# Havanese Artwork



## MarinaGirl (Mar 25, 2012)

Here's a series of 4 photos of Emmie that were taken by a professional photographer and printed on canvas. It's a fun piece of art that I now have on my wall at home.


----------



## MarinaGirl (Mar 25, 2012)

I would love to see your Havanese artwork decorating your home.


----------



## Celesthav (Mar 20, 2013)

Jeanne,
Love the pictures of Emmie. She looks so playful and beautiful. The photographer captured her spirit. 
I don't have any pictures of Maggie hanging on the wall (yet). Hoping to by Christmas! 
Thanks for the inspiration!
Jeanne & Maggie


----------



## krandall (Jun 11, 2009)

LOVE it!!!


----------



## whimsy (Apr 3, 2010)

awww..that is just adorable


----------



## shimpli (Mar 24, 2010)

Beautiful! Love it!


----------



## Marbel (May 20, 2014)

Very nice


----------



## Adorable_Zeke (May 31, 2014)

Cool idea. Love the idea and your new artwork!

.


----------



## Keanu (Aug 12, 2014)

Very beautiful


----------



## Pucks104 (Aug 16, 2012)

What a great piece!


----------



## Thumper (Feb 18, 2007)

That's really cute! I want one


----------



## sandypaws (Aug 8, 2012)

MarinaGirl said:


> Here's a series of 4 photos of Emmie that were taken by a professional photographer and printed on canvas. It's a fun piece of art that I now have on my wall at home.


That is amazing, Jeanne. I absolutely love it. What a nice piece of artwork to have and so unique.

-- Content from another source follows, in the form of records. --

-- ==== Sys2Proof/Machine/Core.lean ====
section
/-! DEFINITION. The machine as the host's interface reads it. -/

def Sys2Proof.core : Host.Core :=
  { State := Sys2Proof.Machine.State, Fault := Sys2Proof.Machine.Fault, Refusal := Sys2Proof.Machine.Refusal,
    step := Sys2Proof.Machine.step, reset := Sys2Proof.Machine.State.reset }
end

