-- ==== Sys2Proof/Machine/HostUnits.lean ====
section
/-! DEFINITION. The engineering units the host computes from a frame's VAL (spec/41_sensor.md R111, R115): the binary32 value
nearest to raw/10, ties to even, as its 32 bits. No step of the block uses it: the block has no floating point (R110). -/

namespace Sys2Proof.Machine

/-- `k` with 2^(k-4) ≤ raw/10 < 2^(k-3), for raw ≥ 1: the binary exponent of raw/10 is k - 4. -/
def unitsExponent (raw : Nat) : Nat := Nat.log2 (16 * raw / 10)

/-- raw/10 scaled so that its significand is an integer in [2^23, 2^24), over 10. -/
def unitsScaled (raw : Nat) : Nat := raw * 2 ^ (27 - unitsExponent raw)

/-- num/10 rounded to the nearest integer, ties to even. -/
def roundTenth (num : Nat) : Nat :=
  if 5 < num % 10 ∨ (num % 10 = 5 ∧ (num / 10) % 2 = 1) then num / 10 + 1 else num / 10

/-- The binary32 bits of f32(raw) / 10.0 (R111). A significand rounded up to 2^24 carries into the exponent field. -/
def f32DivTen (raw : BitVec 16) : Word :=
  if raw = 0 then 0
  else BitVec.ofNat 32 ((unitsExponent raw.toNat + 122) * 2 ^ 23 + roundTenth (unitsScaled raw.toNat))

/-- humidity = f32(VAL[31:16]) / 10.0 (R111). -/
def hostHumidity (val : Word) : Word := f32DivTen (val.extractLsb' 16 16)

/-- temperature = f32(VAL[15:0]) / 10.0 (R111). -/
def hostTemperature (val : Word) : Word := f32DivTen (val.extractLsb' 0 16)

end Sys2Proof.Machine
end

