-- ==== Sys2Proof/Safety.lean ====
section
/-! DEFINITION. The terms in which claims are stated: runs, the order of bus events (spec/42_lcd_bus.md R119), the pin, phase,
configuration and buffer invariants, what a log shows and what an LCD operation's log is by its rule, and the environments in
which an operation comes to its end. -/

namespace Sys2Proof.Machine

/-! ### Runs -/

/-- `k` steps of the machine, stopping at the first fault or refusal. -/
def runs (k : Nat) (s : State) : Host.Outcome State Fault Refusal := Host.Core.run Sys2Proof.core k s

/-- No operation is running, as the block is between operations (R18, R33). -/
def AtIdle (s : State) : Prop := s.port.opbusy = false ∧ s.phase = .idle ∧ s.todo = []

/-! ### The order of events in a bus cycle -/

/-- How far a bus cycle has come (R122). -/
inductive BusPhase where
  /-- Between cycles; E = 0. -/
  | idle
  /-- RS is set. -/
  | selected
  /-- RW is set. -/
  | rwSet (rw : Bool)
  /-- The direction is set; E may rise. -/
  | directed (rw : Bool)
  /-- E = 1 in a write cycle, the data not yet applied. -/
  | raised
  /-- E = 1 in a write cycle, the data applied. -/
  | applied
  /-- E = 1 in a read cycle, the data not yet sampled. -/
  | reading
  /-- E = 1 in a read cycle, the data sampled. -/
  | taken
  deriving DecidableEq, Repr

/-- E is 1 in this phase. -/
def BusPhase.enabled : BusPhase → Bool
  | .raised | .applied | .reading | .taken => true
  | .idle | .selected | .rwSet _ | .directed _ => false

/-- Between cycles: RS first; any event that is not of the bus may come. -/
def nextIdle : Event → Option BusPhase
  | .rs _ => some .selected
  | .tread _ | .treset | .delayMs _ | .snsCfg _ | .snsDrive _ | .snsSample _ => some .idle
  | _ => none

/-- After RS: RW where there is an RW pin, else the direction, which is out. -/
def nextSelected (hasRw : Bool) : Event → Option BusPhase
  | .tread _ | .treset => some .selected
  | .rw v => if hasRw then some (.rwSet v) else none
  | .ddir d => if hasRw = false ∧ d = .out then some (.directed false) else none
  | _ => none

/-- After RW: the direction that goes with it. -/
def nextRwSet (rw : Bool) : Event → Option BusPhase
  | .ddir d => if d = (if rw then .inp else .out) then some (.directed rw) else none
  | _ => none

/-- After the direction: E rises. -/
def nextDirected (rw : Bool) : Event → Option BusPhase
  | .tread _ | .treset => some (.directed rw)
  | .e v => if v then some (if rw then .reading else .raised) else none
  | _ => none

/-- E has risen in a write cycle: the data comes next. -/
def nextRaised : Event → Option BusPhase
  | .d _ => some .applied
  | _ => none

/-- The data is held, and E falls. -/
def nextApplied : Event → Option BusPhase
  | .tread _ | .treset => some .applied
  | .e v => if v then none else some .idle
  | _ => none

/-- E is held in a read cycle, and the data is sampled. -/
def nextReading : Event → Option BusPhase
  | .tread _ | .treset => some .reading
  | .dsample _ => some .taken
  | _ => none

/-- The sample is taken, and E falls. -/
def nextTaken : Event → Option BusPhase
  | .e v => if v then none else some .idle
  | _ => none

/-- Where an event takes a bus cycle, and `none` where R119 does not allow it there: RS first, then RW where there is one,
then the direction, then E; one data event, the first after E rises in a write cycle and none in a read cycle; nothing but
waits otherwise while E = 1; RS again only after E has fallen. -/
def busNext (hasRw : Bool) (p : BusPhase) (ev : Event) : Option BusPhase :=
  match p with
  | .idle => nextIdle ev
  | .selected => nextSelected hasRw ev
  | .rwSet rw => nextRwSet rw ev
  | .directed rw => nextDirected rw ev
  | .raised => nextRaised ev
  | .applied => nextApplied ev
  | .reading => nextReading ev
  | .taken => nextTaken ev

/-- Where a list of events takes a bus cycle. -/
def busLog (hasRw : Bool) : BusPhase → List Event → Option BusPhase
  | p, [] => some p
  | p, ev :: evs => (busNext hasRw p ev).bind fun q => busLog hasRw q evs

/-- Where a job takes a bus cycle: the bus jobs and the waits by the event they append; any other job comes between
cycles. -/
def busJob (hasRw : Bool) (p : BusPhase) : Job → Option BusPhase
  | .cntReset => busNext hasRw p .treset
  | .spin _ => busNext hasRw p (.tread 0)
  | .setRS v => busNext hasRw p (.rs v)
  | .setRW v => busNext hasRw p (.rw v)
  | .setDDir d => busNext hasRw p (.ddir d)
  | .setE v => busNext hasRw p (.e v)
  | .drive v => busNext hasRw p (.d v)
  | .sample _ => busNext hasRw p (.dsample (.byte 0))
  | _ => if p = .idle then some .idle else none

/-- Where a list of jobs takes a bus cycle. -/
def busJobs (hasRw : Bool) : BusPhase → List Job → Option BusPhase
  | p, [] => some p
  | p, j :: js => (busJob hasRw p j).bind fun q => busJobs hasRw q js

/-- The bus invariant (R118 to R120, R133): the log so far is a sequence of ordered bus cycles, the last one perhaps under
way; the jobs ahead bring it to its end; E stands as the cycle has it; and no job is left when no operation runs. -/
def BusOrdered (s : State) : Prop :=
  ∃ p, busLog s.par.hasRw .idle s.obs.log = some p ∧ busJobs s.par.hasRw p s.todo = some .idle ∧
    s.lcd.e = p.enabled ∧ (s.port.opbusy = false → s.todo = [])

/-! ### The sensor pin -/

/-- The pin as every SNS.READ leaves it (R97). -/
def snsAtRest : SnsPin := ⟨.inPu, true⟩

/-- The jobs ahead, from a pin, end with the pin at rest, and no job that samples the line or ends the operation meets
another pin (R97, R100): only waits come between the pin's own changes. -/
def snsJobs : SnsPin → List Job → Bool
  | pin, [] => decide (pin = snsAtRest)
  | pin, .snsConfig m :: js => snsJobs { pin with mode := m } js
  | pin, .snsDrive v :: js => snsJobs { pin with drv := v } js
  | pin, .delayMs _ :: js => snsJobs pin js
  | pin, .cntReset :: js => snsJobs pin js
  | pin, .spin _ :: js => snsJobs pin js
  | pin, .enter _ :: js => snsJobs pin js
  | pin, _ :: js => decide (pin = snsAtRest) && snsJobs pin js

/-- The sensor pin's invariant: the jobs ahead bring it to rest, and no job is left when no operation runs (R97). -/
def SensorPinSafe (s : State) : Prop := snsJobs s.sns s.todo = true ∧ (s.port.opbusy = false → s.todo = [])

/-! ### Phase, configuration and buffers -/

/-- No job ahead enters PHASE = IDLE. -/
def entersNoIdle (js : List Job) : Bool := js.all fun j => decide (j ≠ .enter .idle)

/-- PHASE = IDLE exactly when OPBUSY = 0 (R33). -/
def PhaseMatchesBusy (s : State) : Prop := (s.phase = .idle ↔ s.port.opbusy = false) ∧ entersNoIdle s.todo = true

/-- INIT_DONE = 1 implies a legal configuration (R42, R139, R141), and an LCD.INIT under way is about one. -/
def ConfigSafe (s : State) : Prop :=
  (s.cfg.initDone = true ∨ .initEnd ∈ s.todo) → configLegal s.par s.cfg.n s.cfg.cols = true

/-- WBUF and RBUF are in canonical form and hold no byte outside 0..BUF_SIZE-1 (R43, R47). -/
def BuffersCanonical (s : State) : Prop :=
  s.port.wbuf.wf = true ∧ s.port.rbuf.wf = true ∧ s.port.wbuf.within s.par.bufSize = true ∧
    s.port.rbuf.within s.par.bufSize = true

/-! ### What a log shows -/

/-- An item of what a log shows: an event; or a whole wait of `n` ticks, which is CntReset() and then CntRead() until the
value is at least `n` (R87), `reads n` being the part of it after the reset. -/
inductive Item where
  | ev (e : Event)
  | wait (n : Word)
  | reads (n : Word)
  deriving DecidableEq, Repr

/-- The events are those of the items, in order, and no others. A wait's reads are all below `n` but its last. -/
def shows : List Event → List Item → Bool
  | [], items => items.isEmpty
  | e :: evs, .ev e' :: items => decide (e = e') && shows evs items
  | e :: evs, .wait n :: items => decide (e = .treset) && shows evs (.reads n :: items)
  | .tread c :: evs, .reads n :: items =>
    if n.toNat ≤ c.toNat then shows evs items else shows evs (.reads n :: items)
  | _ :: _, _ => false

/-- BusCycle(rs, 0, v), as R122 lists its events. -/
def writeCycleItems (par : Params) (rs : Bool) (v : DataVal) : List Item :=
  [.ev (.rs rs), .wait par.tSp] ++ (if par.hasRw then [.ev (.rw false)] else []) ++
    [.ev (.ddir .out), .wait par.tSp, .ev (.e true), .ev (.d v), .wait par.tPw, .ev (.e false), .wait par.tCyc]

/-- BusCycle(rs, 1, -) that samples v, as R122 lists its events. -/
def readCycleItems (par : Params) (rs : Bool) (v : DataVal) : List Item :=
  [.ev (.rs rs), .wait par.tSp, .ev (.rw true), .ev (.ddir .inp), .wait par.tSp, .ev (.e true), .wait par.tPw,
    .ev (.dsample v), .ev (.e false), .wait par.tCyc]

/-- XferWrite(rs, b): one cycle in 8-bit mode, else the high and then the low nibble (R123). -/
def writeItems (par : Params) (dl rs : Bool) (b : Byte) : List Item :=
  if dl then writeCycleItems par rs (.byte b)
  else writeCycleItems par rs (.nibble (b.extractLsb' 4 4)) ++ writeCycleItems par rs (.nibble (b.extractLsb' 0 4))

BTW, I'm sorry I referred to you as "Jeanne and Maggie" in your post about Tyler's strange ailment. I know your little black beauty is Emmie. My bad.


----------



## nlb (Feb 26, 2012)

Fun!


----------



## Deacon Blues (Nov 22, 2013)

Can't show Rory those, she'd be jealous!


----------



## Cody010414 (Mar 23, 2014)

Beautiful photos of Emmie!


----------



## Suzi (Oct 27, 2010)

I bet that looks great on your wall. I've been trying to sell photo paintings and lately I like just editing pictures like the background.I found a really good printer here in Oregon who prints on canvas and I was able to paint on top and add some extra textures. I'ts expensive but the quality of the printing is so nice.


----------



## Sparkle (May 17, 2012)

That is such a great piece of art, Jeannie! Emmie's a doll anyway.


----------